SEC Files Lawsuit Against Veritaseum (VERI) Founder


The SEC has filed an emergency lawsuit against Veritaseum (VERI) and its founder Reginald Middleton with the New York Eastern District Court. The action aims to prevent Mr. Middleton from spending $8 million USD raised by the company in an ICO.

“Knowingly Misled” VERI Investors

The SEC alleges that Mr. Middleton “knowingly misled” investors about prior business success in order to increase investor demand for VERI tokens. The SEC also claims that Veritaseum made manipulative trades to increase the value of VERI tokens. The value of Veritaseum, the world’s 15th largest cryptocurrency, has fallen nearly 45% in the aftermath of the news.

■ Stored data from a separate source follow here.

-- ==== Sys2Proof/Machine/Lighting.lean ====
section
/-! DEFINITION. LTG: lighting actions and fades (R121, R122), break and restore (R126, R127), emergency (R129 to
R131). -/

namespace Sys2Proof.Machine

/-- R120: the target in force of a group. -/
def GroupRec.inForce (g : GroupRec) : Nat := if g.active then g.target else g.level

/-- R121: what an action leaves of a group's break save: a break and a restore keep it, any other discards it. -/
def FadeSource.keptSave (source : FadeSource) (save : Option Nat) : Option Nat :=
  if source = .brk || source = .restore then save else Option.none

/-- R121: an action applied to one group. -/
def GroupRec.applied (g : GroupRec) (level fade : Nat) (source : FadeSource) : GroupRec where
  level := if fade = 0 then level else g.level
  active := decide (fade ≠ 0)
  start := g.level
  target := level
  n := fade * Config.cyclesPerTenth
  k := 0
  source := source
  save := source.keptSave g.save

/-- R133: LIGHTS_DONE for a group, with the level reached and the source of the action. -/
def lightsDone (clock : Nat) (g : Group) (x : GroupRec) : Notice :=
  ⟨.lightsDone, g.code, clock, [byte x.level, x.source.code]⟩

namespace Lighting

def groupAt (x : Lighting) (g : Group) : GroupRec := groupOf x.groups g

def setGroup (x : Lighting) (g : Group) (r : GroupRec) : Lighting :=
  { x with groups := setGroupOf x.groups g r }

/-- R121: an action on one group; with a fade time of 0 the level is set at once and LIGHTS_DONE follows. -/
def actOn (clock level fade : Nat) (source : FadeSource) (g : Group) (x : Lighting) : Lighting :=
  let r := (x.groupAt g).applied level fade source
  let y := x.setGroup g r
  if fade = 0 then { y with out := y.out ++ [lightsDone clock g r] } else y

/-- R121, R130: an action on the groups of its mask, in the order HOUSE, STAGE, AISLE, WORK; ignored in emergency. -/
def act (clock : Nat) (mask : BitVec 4) (level fade : Nat) (source : FadeSource) (x : Lighting) : Lighting :=
  if x.emergency then x
  else Group.all.foldl (fun y g => if mask.getLsbD g.index then y.actOn clock level fade source g else y) x

/-- R126: the break action on one group: the target in force is saved unless a save is held. -/
def breakOn (clock level fade : Nat) (g : Group) (x : Lighting) : Lighting :=
  let r := x.groupAt g
  (x.setGroup g { r with save := some (r.save.getD r.inForce) }).actOn clock level fade .brk g

/-- R126: the break action. -/
def breakAction (clock : Nat) (mask : BitVec 4) (level fade : Nat) (x : Lighting) : Lighting :=
  if x.emergency then x
  else Group.all.foldl (fun y g => if mask.getLsbD g.index then y.breakOn clock level fade g else y) x

/-- R127: the restore of one group that holds a save. -/
def restoreOn (clock fade : Nat) (g : Group) (x : Lighting) : Lighting :=
  match (x.groupAt g).save with
  | none => x
  | some level =>
    let y := x.actOn clock level fade .restore g
    y.setGroup g { y.groupAt g with save := none }

/-- R127: the restore. -/
def restoreAction (clock fade : Nat) (x : Lighting) : Lighting :=
  if x.emergency then x else Group.all.foldl (fun y g => y.restoreOn clock fade g) x

/-- R129: a group in emergency. -/
def full : GroupRec := ⟨255, false, 255, 255, 0, 0, .none, none⟩

/-- R129: emergency entry. -/
def enterEmergency (x : Lighting) : Lighting := { x with groups := ⟨full, full, full, full⟩, emergency := true }

/-- R131: fire reset ends the emergency. -/
def endEmergency (x : Lighting) : Lighting := { x with emergency := false }

end Lighting

/-- R122: the level of a fade after k of its n cycles. -/
def fadeLevel (start target k n : Nat) : Nat :=
  ((start : Int) + (((target : Int) - start) * k).tdiv n).toNat

/-- R122: one fade step of a group. -/
def GroupRec.stepped (g : GroupRec) : GroupRec :=
  if g.active then
    let k := g.k + 1
    if k < g.n then { g with k := k, level := fadeLevel g.start g.target k g.n }
    else { g with k := k, level := g.target, active := false }
  else g

/-- R122: a fade ends at this step. -/
def GroupRec.ends (g : GroupRec) : Bool := g.active && !g.stepped.active

namespace State

/-- R121: an action of the plan, where one is present. -/
def applyAction (x : Option LightAction) (source : FadeSource) (s : State) : State :=
  match x with
  | none => s
  | some y => s.setLights (s.lights.act s.prog.clock y.mask y.level y.fade source)

/-- R126: SHW hands LTG the break action, of the held break parameters. -/
def applyBreak (s : State) : State :=
  s.setLights (s.lights.breakAction s.prog.clock (BitVec.ofNat 4 (s.heldDev .brkMask)) (s.heldDev .brkLevel)
    (s.heldDev .brkFade))

/-- R127: SHW hands LTG the restore, with the held restore fade. -/
def applyRestore (s : State) : State :=
  s.setLights (s.lights.restoreAction s.prog.clock (s.heldDev .restoreFade))

/-- R122, R133: the fade step of a cycle start for one group, with its LIGHTS_DONE where the fade ends. -/
def fadeStepOn (g : Group) (s : State) : State :=
  let before := s.lights.groupAt g
  let t := s.setLights (s.lights.setGroup g before.stepped)
  if before.ends then t.route (lightsDone t.prog.clock g before.stepped) else t

/-- R122: the fade step of a cycle start. -/
def fadeStep (s : State) : State := Group.all.foldl (fun t g => t.fadeStepOn g) s

end State

end Sys2Proof.Machine
end

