-- ==== Sys2Proof/Machine/Dispatch.lean ====
section
/-! DEFINITION. Dispatch: one arm for each command of the table, one call of its meaning. -/

namespace Sys2Proof.Machine

/-- The effect of a command on everything but the queue. -/
def exec (i : Instr) (s : State) : Host.Outcome State Fault Refusal :=
  match i with
  | .powerOn => Sys2Proof.Machine.execPowerOn s
  | .frameReceived l body => Sys2Proof.Machine.execFrameReceived l body s
  | .interbyteGapTimeout l => Sys2Proof.Machine.execInterbyteGapTimeout l s
  | .linkBreak l => Sys2Proof.Machine.execLinkBreak l s
  | .linkMarkReturn l => Sys2Proof.Machine.execLinkMarkReturn l s
  | .transmitFrameEnd l => Sys2Proof.Machine.execTransmitFrameEnd l s
  | .unknownRequestKind l kind rest => Sys2Proof.Machine.execUnknownRequestKind l kind rest s
  | .ident l role => Sys2Proof.Machine.execIdent l role s
  | .status l sect => Sys2Proof.Machine.execStatus l sect s
  | .planRead l selector => Sys2Proof.Machine.execPlanRead l selector s
  | .planWrite l index form => Sys2Proof.Machine.execPlanWrite l index form s
  | .planInsert l index form => Sys2Proof.Machine.execPlanInsert l index form s
  | .planDelete l index => Sys2Proof.Machine.execPlanDelete l index s
  | .planSkip l index => Sys2Proof.Machine.execPlanSkip l index s
  | .planHeader l count => Sys2Proof.Machine.execPlanHeader l count s
  | .threaded l proj label => Sys2Proof.Machine.execThreaded l proj label s
  | .unthread l proj => Sys2Proof.Machine.execUnthread l proj s
  | .arm l proj => Sys2Proof.Machine.execArm l proj s
  | .disarm l proj => Sys2Proof.Machine.execDisarm l proj s
  | .stop l proj => Sys2Proof.Machine.execStop l proj s
  | .clear l proj => Sys2Proof.Machine.execClear l proj s
  | .startShow l => Sys2Proof.Machine.execStartShow l s
  | .changeNow l => Sys2Proof.Machine.execChangeNow l s
  | .boothReset l => Sys2Proof.Machine.execBoothReset l s
  | .tachPulse p instant => Sys2Proof.Machine.execTachPulse p instant s
  | .ringTimeout p => Sys2Proof.Machine.execRingTimeout p s
  | .stallTimeout p => Sys2Proof.Machine.execStallTimeout p s
  | .foilInputChange p active => Sys2Proof.Machine.execFoilInputChange p active s
  | .foilQualifyExpiry p => Sys2Proof.Machine.execFoilQualifyExpiry p s
  | .foilReleaseExpiry p => Sys2Proof.Machine.execFoilReleaseExpiry p s
  | .filmSwitchChange p closed => Sys2Proof.Machine.execFilmSwitchChange p closed s
  | .filmFilterExpiry p => Sys2Proof.Machine.execFilmFilterExpiry p s
  | .runupStage1Expiry p => Sys2Proof.Machine.execRunupStage1Expiry p s
  | .runupStage2Expiry p => Sys2Proof.Machine.execRunupStage2Expiry p s
  | .strike l proj => Sys2Proof.Machine.execStrike l proj s
  | .arcOff l proj => Sys2Proof.Machine.execArcOff l proj s
  | .carbonLoad l proj length => Sys2Proof.Machine.execCarbonLoad l proj length s
  | .arcCurrentChange p current => Sys2Proof.Machine.execArcCurrentChange p current s
  | .touchTimerExpiry p => Sys2Proof.Machine.execTouchTimerExpiry p s
  | .drawTimerExpiry p voltage => Sys2Proof.Machine.execDrawTimerExpiry p voltage s
  | .regulationInterval p voltage => Sys2Proof.Machine.execRegulationInterval p voltage s
  | .shutterRaise l shutter => Sys2Proof.Machine.execShutterRaise l shutter s
  | .shutterDrop l shutter => Sys2Proof.Machine.execShutterDrop l shutter s
  | .openSenseChange sh made => Sys2Proof.Machine.execOpenSenseChange sh made s
  | .closedSenseChange sh made => Sys2Proof.Machine.execClosedSenseChange sh made s
  | .raiseTimeout sh => Sys2Proof.Machine.execRaiseTimeout sh s
  | .dropTimeout sh => Sys2Proof.Machine.execDropTimeout sh s
  | .heatReadingChange p reading => Sys2Proof.Machine.execHeatReadingChange p reading s
  | .heatStage1Expiry p => Sys2Proof.Machine.execHeatStage1Expiry p s
  | .dousedWaitExpiry p => Sys2Proof.Machine.execDousedWaitExpiry p s
  | .fireSourceOpen x => Sys2Proof.Machine.execFireSourceOpen x s
  | .fireSourceClose x => Sys2Proof.Machine.execFireSourceClose x s
  | .keySwitchChange turnedOn => Sys2Proof.Machine.execKeySwitchChange turnedOn s
  | .fireReset l => Sys2Proof.Machine.execFireReset l s
  | .lights l mask level fade => Sys2Proof.Machine.execLights l mask level fade s
  | .dimmerCycleStart => Sys2Proof.Machine.execDimmerCycleStart s
  | .busBreakEnd => Sys2Proof.Machine.execBusBreakEnd s
  | .levelReplyWindowEnd reply => Sys2Proof.Machine.execLevelReplyWindowEnd reply s
  | .identifyRoundEnd contenders ack => Sys2Proof.Machine.execIdentifyRoundEnd contenders ack s
  | .busReset l => Sys2Proof.Machine.execBusReset l s
  | .packRead l selector => Sys2Proof.Machine.execPackRead l selector s
  | .packWrite l address group top => Sys2Proof.Machine.execPackWrite l address group top s
  | .packForget l address => Sys2Proof.Machine.execPackForget l address s
  | .paramRead l id proj => Sys2Proof.Machine.execParamRead l id proj s
  | .paramWrite l id proj value => Sys2Proof.Machine.execParamWrite l id proj value s
  | .routeRead l kind => Sys2Proof.Machine.execRouteRead l kind s
  | .routeWrite l kind mask => Sys2Proof.Machine.execRouteWrite l kind mask s
  | .intermissionExtend l seconds => Sys2Proof.Machine.execIntermissionExtend l seconds s
  | .intermissionTimerTick => Sys2Proof.Machine.execIntermissionTimerTick s
  | .intermissionExpiry => Sys2Proof.Machine.execIntermissionExpiry s
  | .showClockTick => Sys2Proof.Machine.execShowClockTick s
  | .byteReceived l byte framingError => Sys2Proof.Machine.execByteReceived l byte framingError s
  | .levelPacketSent => Sys2Proof.Machine.execLevelPacketSent s
  | .strikeElapsedTick p => Sys2Proof.Machine.execStrikeElapsedTick p s
  | .heatStageTimerTick p => Sys2Proof.Machine.execHeatStageTimerTick p s

end Sys2Proof.Machine
end

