/-- R9, R11, R15, R5: PLAN_INSERT. Its checks in order; the new entry stands at its index, every later entry one index
higher, and the position, the channels' links, the intermission entry and last done still name the entries they
named. -/
def Obligations.PlanInserts : Prop :=
  ∀ (l : Connector) (i : Byte) (x : EntryForm) (s : State), heard l .h s →
    let blocked := ∃ j e, i.toNat ≤ j ∧ s.entryAt j = some e ∧
      (e.state = .armed ∨ e.state = .running ∨ e.state = .done)
    let w := takeEntry .a .footage .absent .pending none x
    let entries := s.plan.entries.take i.toNat ++ w.val :: s.plan.entries.drop i.toNat
    let moved (j : Nat) : Nat := if i.toNat ≤ j then j + 1 else j
    (s.plan.entries.length < i.toNat → repliesOnly l (.planInsert i x) s .noEntry []) ∧
      (i.toNat ≤ s.plan.entries.length → 16 ≤ s.plan.entries.length →
        repliesOnly l (.planInsert i x) s .tableFull []) ∧
      (i.toNat ≤ s.plan.entries.length → s.plan.entries.length < 16 →
        (blocked → repliesOnly l (.planInsert i x) s .locked []) ∧
          (¬blocked → alternates entries = false → repliesOnly l (.planInsert i x) s .planConflict []) ∧
          (¬blocked → alternates entries = true →
            grants l (.planInsert i x) s (if w.adjusted then .adjusted else .ok) (fun _ => i :: sentEntry w.val) []
              [.plan, .prog, .chan .a, .chan .b] fun t =>
                t.plan = { s.plan with entries := entries } ∧
                  t.prog = { s.prog with
                    position := s.prog.position.map moved
                    timerEntry := s.prog.timerEntry.map moved
                    lastDone := s.prog.lastDone.map moved } ∧
                  ∀ p, t.chanOf p = { s.chanOf p with entry := (s.chanOf p).entry.map moved }))

/-- R9, R12, R14, R15, R5: PLAN_DELETE. Its checks in order; every later entry stands one index lower, a THREADED
entry's channel is released, and the other links still name the entries they named. The exhaustion test of R161
follows. -/
def Obligations.PlanDeletes : Prop :=
  ∀ (l : Connector) (i : Byte) (s : State), heard l .h s →
    (s.entryAt i.toNat = none → repliesOnly l (.planDelete i) s .noEntry []) ∧
      ∀ e, s.entryAt i.toNat = some e →
        let blocked := ¬(e.state = .pending ∨ e.state = .threaded) ∨ s.prog.position = some i.toNat
        let entries := s.plan.entries.take i.toNat ++ s.plan.entries.drop (i.toNat + 1)
        let moved (link : Option Nat) : Option Nat :=
          match link with
          | none => none
          | some j => if j < i.toNat then some j else if j = i.toNat then none else some (j - 1)
        (blocked → repliesOnly l (.planDelete i) s .locked []) ∧
          (¬blocked → alternates entries = false → repliesOnly l (.planDelete i) s .planConflict []) ∧
          (¬blocked → alternates entries = true →
            grants l (.planDelete i) s .ok (fun t => [i, byte t.plan.entries.length]) []
              [.plan, .prog, .chan .a, .chan .b]
              (fun t => t.plan = { s.plan with entries := entries } ∧
                t.prog = { s.prog with
                  position := moved s.prog.position
                  timerEntry := moved s.prog.timerEntry
                  lastDone := moved s.prog.lastDone } ∧
                ∀ p, t.chanOf p =
                  if s.linkedTo i.toNat = some p ∧ (s.chanOf p).state = .threaded then
                    { s.chanOf p with state := .idle, entry := none }
                  else { s.chanOf p with entry := moved (s.chanOf p).entry })
              (fun t => t.testExhausted false))

/-- R9, R13, R14: PLAN_SKIP. Its checks in order; the entry becomes SKIPPED and a THREADED entry's channel is
released; an entry already SKIPPED is answered OK. The exhaustion test of R161 follows a skip that is made; that none
follows the PLAN_SKIP of a SKIPPED entry is the model's reading (log 38).

R16, R14: PLAN_HEADER writes the repeat count; in ENDED with no entry RUNNING it restarts the plan. Which channels an
edit and a restart release is read from R14 (log 25). -/
def Obligations.PlanSkipsAndHeaders : Prop :=
  (∀ (l : Connector) (i : Byte) (s : State), heard l .h s →
      (s.entryAt i.toNat = none → repliesOnly l (.planSkip i) s .noEntry []) ∧
        ∀ e, s.entryAt i.toNat = some e →
          let entries := s.plan.entries.set i.toNat { e with state := .skipped }
          ((e.state = .armed ∨ e.state = .running ∨ e.state = .done) → repliesOnly l (.planSkip i) s .locked []) ∧
            (e.state = .skipped → repliesOnly l (.planSkip i) s .ok [i, 5]) ∧
            ((e.state = .pending ∨ e.state = .threaded) → alternates entries = false →
              repliesOnly l (.planSkip i) s .planConflict []) ∧
            ((e.state = .pending ∨ e.state = .threaded) → alternates entries = true →
              grants l (.planSkip i) s .ok (fun _ => [i, 5]) [] [.plan, .chan .a, .chan .b]
                (fun t => t.plan = { s.plan with entries := entries } ∧
                  ∀ p, t.chanOf p = if s.linkedTo i.toNat = some p ∧ (s.chanOf p).state = .threaded then
                    { s.chanOf p with state := .idle, entry := none } else s.chanOf p)
                (fun t => t.testExhausted false))) ∧
  (∀ (l : Connector) (n : Byte) (s : State), heard l .h s →
      let restarts := s.prog.state = .ended ∧ ∀ e ∈ s.plan.entries, e.state ≠ .running
      (¬restarts →
          grants l (.planHeader n) s .ok headerData [] [.plan] fun t =>
            t.plan = { s.plan with repeatCount := n.toNat }) ∧
        (restarts →
          grants l (.planHeader n) s .ok headerData [] [.plan, .prog, .chan .a, .chan .b] fun t =>
            t.plan = ⟨s.plan.entries.map fun e =>
                if e.state = .skipped then e else { e with state := .pending, framesRun := none }, n.toNat, 1⟩ ∧
              t.prog = { s.prog with
                state := .idle
                position := none
                clock := 0
                tenths := 0
                clockStarted := false
                lastDone := none } ∧
              ∀ p, t.chanOf p =
                if (s.chanOf p).state = .threaded ∨ (s.chanOf p).state = .armed then
                  { s.chanOf p with state := .idle, entry := none }
                else s.chanOf p))

/-- R161, R162: the exhaustion test, made at a reel done or elsewhere. An IDLE, STALLED or INTERMISSION show ends,
with SHOW_END; it then, or an ENDED show at a reel done, rolls over where the repeat count is 0 or above the pass
number: DONE entries return to PENDING, the pass number rises, and PASS_START is sent. The subject FFh of SHOW_END
where no last done entry is recorded is the model's reading (log 30). -/
def Obligations.ExhaustionTest : Prop :=
  ∀ (s : State) (atReelDone : Bool),
    let exhausted := (∃ e ∈ s.plan.entries, e.state = .done) ∧
      (∀ e ∈ s.plan.entries, e.state ≠ .armed ∧ e.state ≠ .running) ∧ s.nextEntry = none
    let ends := s.prog.state = .idle ∨ s.prog.state = .stalled ∨ s.prog.state = .intermission
    let rolls := s.plan.repeatCount = 0 ∨ s.plan.passNumber < s.plan.repeatCount
    let pass := min (s.plan.passNumber + 1) 255
    let t := s.testExhausted atReelDone
    let shown : List Notice := if ends then
      [s.noticeNow .showEnd (match s.prog.lastDone with | some i => byte i | none => 0xFF)
        [1, byte s.plan.passNumber, byte s.plan.repeatCount]] else []
    changesOnly (everyLink ++ [.plan, .prog]) s t ∧
      (¬exhausted → t = s) ∧
      (exhausted → ¬ends → ¬(s.prog.state = .ended ∧ atReelDone = true) → t = s) ∧
      (exhausted → (ends ∨ (s.prog.state = .ended ∧ atReelDone = true)) → ¬rolls →
        notified shown s t ∧ t.plan = s.plan ∧
          t.prog = if ends then { s.prog with state := .ended, timer := none, timerEntry := none } else s.prog) ∧
      (exhausted → (ends ∨ (s.prog.state = .ended ∧ atReelDone = true)) → rolls →
        notified (shown ++ [⟨.passStart, 0xFF, 0, [byte pass, byte s.plan.repeatCount]⟩]) s t ∧
          t.plan = { s.plan with
            passNumber := pass
            entries := s.plan.entries.map fun e =>
              if e.state = .done then { e with state := .pending, framesRun := none } else e } ∧
          t.prog =
            { state := .idle
              position := none
              timer := if ends then none else s.prog.timer
              timerEntry := if ends then none else s.prog.timerEntry
              clock := 0
              tenths := 0
              clockStarted := false
              lastDone := none })

/-! ### Changeover (chapter 3) -/

/-- R45, R46: THREADED and UNTHREAD of a station's own projector, in every channel state. -/
def Obligations.ReelsThreaded : Prop :=
  ∀ (l : Connector) (r : Role) (p : Projector) (label : Byte) (s : State), heard l r s → r.own = some p →
    let c := s.chanOf p
    let held := [c.state.code, indexByte c.entry]
    let answered (x : ResultCode) := repliesOnly l (.threaded p.code label) s x held
    let carries (i : Option Nat) : Prop := ∃ e, i.bind s.entryAt = some e ∧ e.label = label.toNat
    (c.state = .threaded → carries c.entry → answered .ok) ∧
      (c.state = .threaded → ¬carries c.entry → answered .notReady) ∧
      (c.state ≠ .idle → c.state ≠ .threaded → answered .notReady) ∧
      (c.state = .idle → ¬carries (s.nextFor p) → answered .wrongReel) ∧
      (c.state = .idle → carries (s.nextFor p) → (s.motionOf p).filmClosed = false → answered .notReady) ∧
      (∀ i, c.state = .idle → s.nextFor p = some i → carries (some i) → (s.motionOf p).filmClosed = true →
        grants l (.threaded p.code label) s .ok (fun _ => [1, byte i]) [] [.plan, .chan p, .motion p, .arc p] fun t =>
          t.plan = { s.plan with entries := s.plan.entries.modify i fun e => { e with state := .threaded } } ∧
            t.chanOf p = { c with
              state := .threaded
              entry := some i
              motorCueTaken := false
              changeTaken := false
              foilCount := 0
              deferred := false
              openOnReady := false
              pastPicture := false } ∧
            t.motionOf p = { s.motionOf p with frames := 0, raised := [], foilMerge := none } ∧
            t.arcOf p = { s.arcOf p with lowWarned := false }) ∧
      (c.state = .threaded →
        grants l (.unthread p.code) s .ok (fun _ => [0, 0xFF]) [] [.plan, .chan p] fun t =>
          t.plan = planWith p .pending s ∧ t.chanOf p = { c with state := .idle, entry := none }) ∧
      (c.state = .idle → repliesOnly l (.unthread p.code) s .ok held) ∧
      (c.state ≠ .threaded → c.state ≠ .idle → repliesOnly l (.unthread p.code) s .notReady held)
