theorem exec_openSenseChange_other {made : Bool} (unraised : ¬((s.shutterOf sh).state = .raising ∧ made = true))
    (kept : ¬((s.shutterOf sh).state = .held ∧ made = false)) :
    exec (.openSenseChange sh made) s =
      .next (s.setInputs { s.inputs with openSense := s.inputs.openSense.setShutter sh made }).finish := by
  change execOpenSenseChange sh made s = _
  unfold execOpenSenseChange
  dsimp only
  split
  case h_1 raising => exact absurd ⟨raising, rfl⟩ unraised
  case h_2 held => exact absurd ⟨held, rfl⟩ kept
  case h_3 => rfl

theorem exec_closedSenseChange_other {made : Bool}
    (unseated : ¬(((s.shutterOf sh).state = .dropping ∨ (s.shutterOf sh).state = .jammed) ∧ made = true))
    (kept : ¬((s.shutterOf sh).state = .down ∧ made = false)) :
    exec (.closedSenseChange sh made) s =
      .next (s.setInputs { s.inputs with closedSense := s.inputs.closedSense.setShutter sh made }).finish := by
  change execClosedSenseChange sh made s = _
  unfold execClosedSenseChange
  dsimp only
  split
  case h_1 dropping => exact absurd ⟨.inl dropping, rfl⟩ unseated
  case h_2 jammed => exact absurd ⟨.inr jammed, rfl⟩ unseated
  case h_3 down => exact absurd ⟨down, rfl⟩ kept
  case h_4 => rfl

/-- R101: the open sense in RAISING and HELD. -/
theorem exec_openSenseChange_opens (raising : (s.shutterOf sh).state = .raising) :
    exec (.openSenseChange sh true) s =
      .next ((s.setInputs { s.inputs with openSense := s.inputs.openSense.setShutter sh true }).shutterTo sh .held
        .opened).finish := by
  change execOpenSenseChange sh true s = _
  unfold execOpenSenseChange
  rw [raising]
  rfl

theorem exec_openSenseChange_lost (held : (s.shutterOf sh).state = .held) :
    exec (.openSenseChange sh false) s =
      .next ((s.setInputs { s.inputs with openSense := s.inputs.openSense.setShutter sh false }).shutterTo sh
        (s.jammedOrDown sh) .lost).finish := by
  change execOpenSenseChange sh false s = _
  unfold execOpenSenseChange
  rw [held]
  rfl

/-- R103, R104: the closed sense in DROPPING, JAMMED and DOWN. -/
theorem exec_closedSenseChange_closes
    (falling : (s.shutterOf sh).state = .dropping ∨ (s.shutterOf sh).state = .jammed) :
    exec (.closedSenseChange sh true) s =
      .next ((s.setInputs { s.inputs with closedSense := s.inputs.closedSense.setShutter sh true }).shutterTo sh .down
        .closed).finish := by
  change execClosedSenseChange sh true s = _
  unfold execClosedSenseChange
  rcases falling with state | state <;> rw [state] <;> rfl

theorem exec_closedSenseChange_lost (down : (s.shutterOf sh).state = .down) :
    exec (.closedSenseChange sh false) s =
      .next ((s.setInputs { s.inputs with closedSense := s.inputs.closedSense.setShutter sh false }).shutterTo sh
        .jammed .lost).finish := by
  change execClosedSenseChange sh false s = _
  unfold execClosedSenseChange
  rw [down]
  rfl

/-- Log 2: the move timer's instant is reached. -/
abbrev State.atMoveDue (s : State) (sh : Shutter) : State :=
  { s with motionCount := (s.passToDue (s.shutterOf sh).moveDue).motionCount }

theorem State.passToDue_moveDue (s : State) (sh : Shutter) :
    s.passToDue (s.shutterOf sh).moveDue = s.atMoveDue sh := s.passToDue_eq _

theorem State.atMoveDue_changes (s : State) (sh : Shutter) : changesOnly [.inputs, .motionCount] s (s.atMoveDue sh) :=
  s.passToDue_moveDue sh ▸ (passToDue_changes s _).mono (by simp)

theorem exec_raiseTimeout_raising (raising : (s.shutterOf sh).state = .raising) :
    exec (.raiseTimeout sh) s = .next ((s.atMoveDue sh).shutterTo sh (s.jammedOrDown sh) .timeout).finish := by
  change execRaiseTimeout sh s = _
  unfold execRaiseTimeout
  rw [if_pos raising, State.passToDue_moveDue]
  rfl

theorem exec_dropTimeout_dropping (dropping : (s.shutterOf sh).state = .dropping) :
    exec (.dropTimeout sh) s = .next ((s.atMoveDue sh).shutterTo sh (s.jammedOrDown sh) .timeout).finish := by
  change execDropTimeout sh s = _
  unfold execDropTimeout
  rw [if_pos dropping, State.passToDue_moveDue]
  rfl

This emergency action seeks to prevent Mr. Middleton from dissipating $8 million USD, which remains from approximately $14 million USD that was allegedly defrauded from investors between 2017 and early 2018. The news comes just one day after CipherTrace, a leading cryptosecurity company, reported that crypto criminals had taken an astounding $4.3 billion USD in 2019 alone.

A Series of Secret Trades

Mr. Middleton had falsely claimed that Veritaseum had products ready to go in order to drive investor interest, as well as placing a series of secret trades after the ICO, which artificially bumped VERI’s price by more than 300% in just one day of trading. Mr. Middleton also misappropriated $520,000 of funds raised during the ICO for his own personal use.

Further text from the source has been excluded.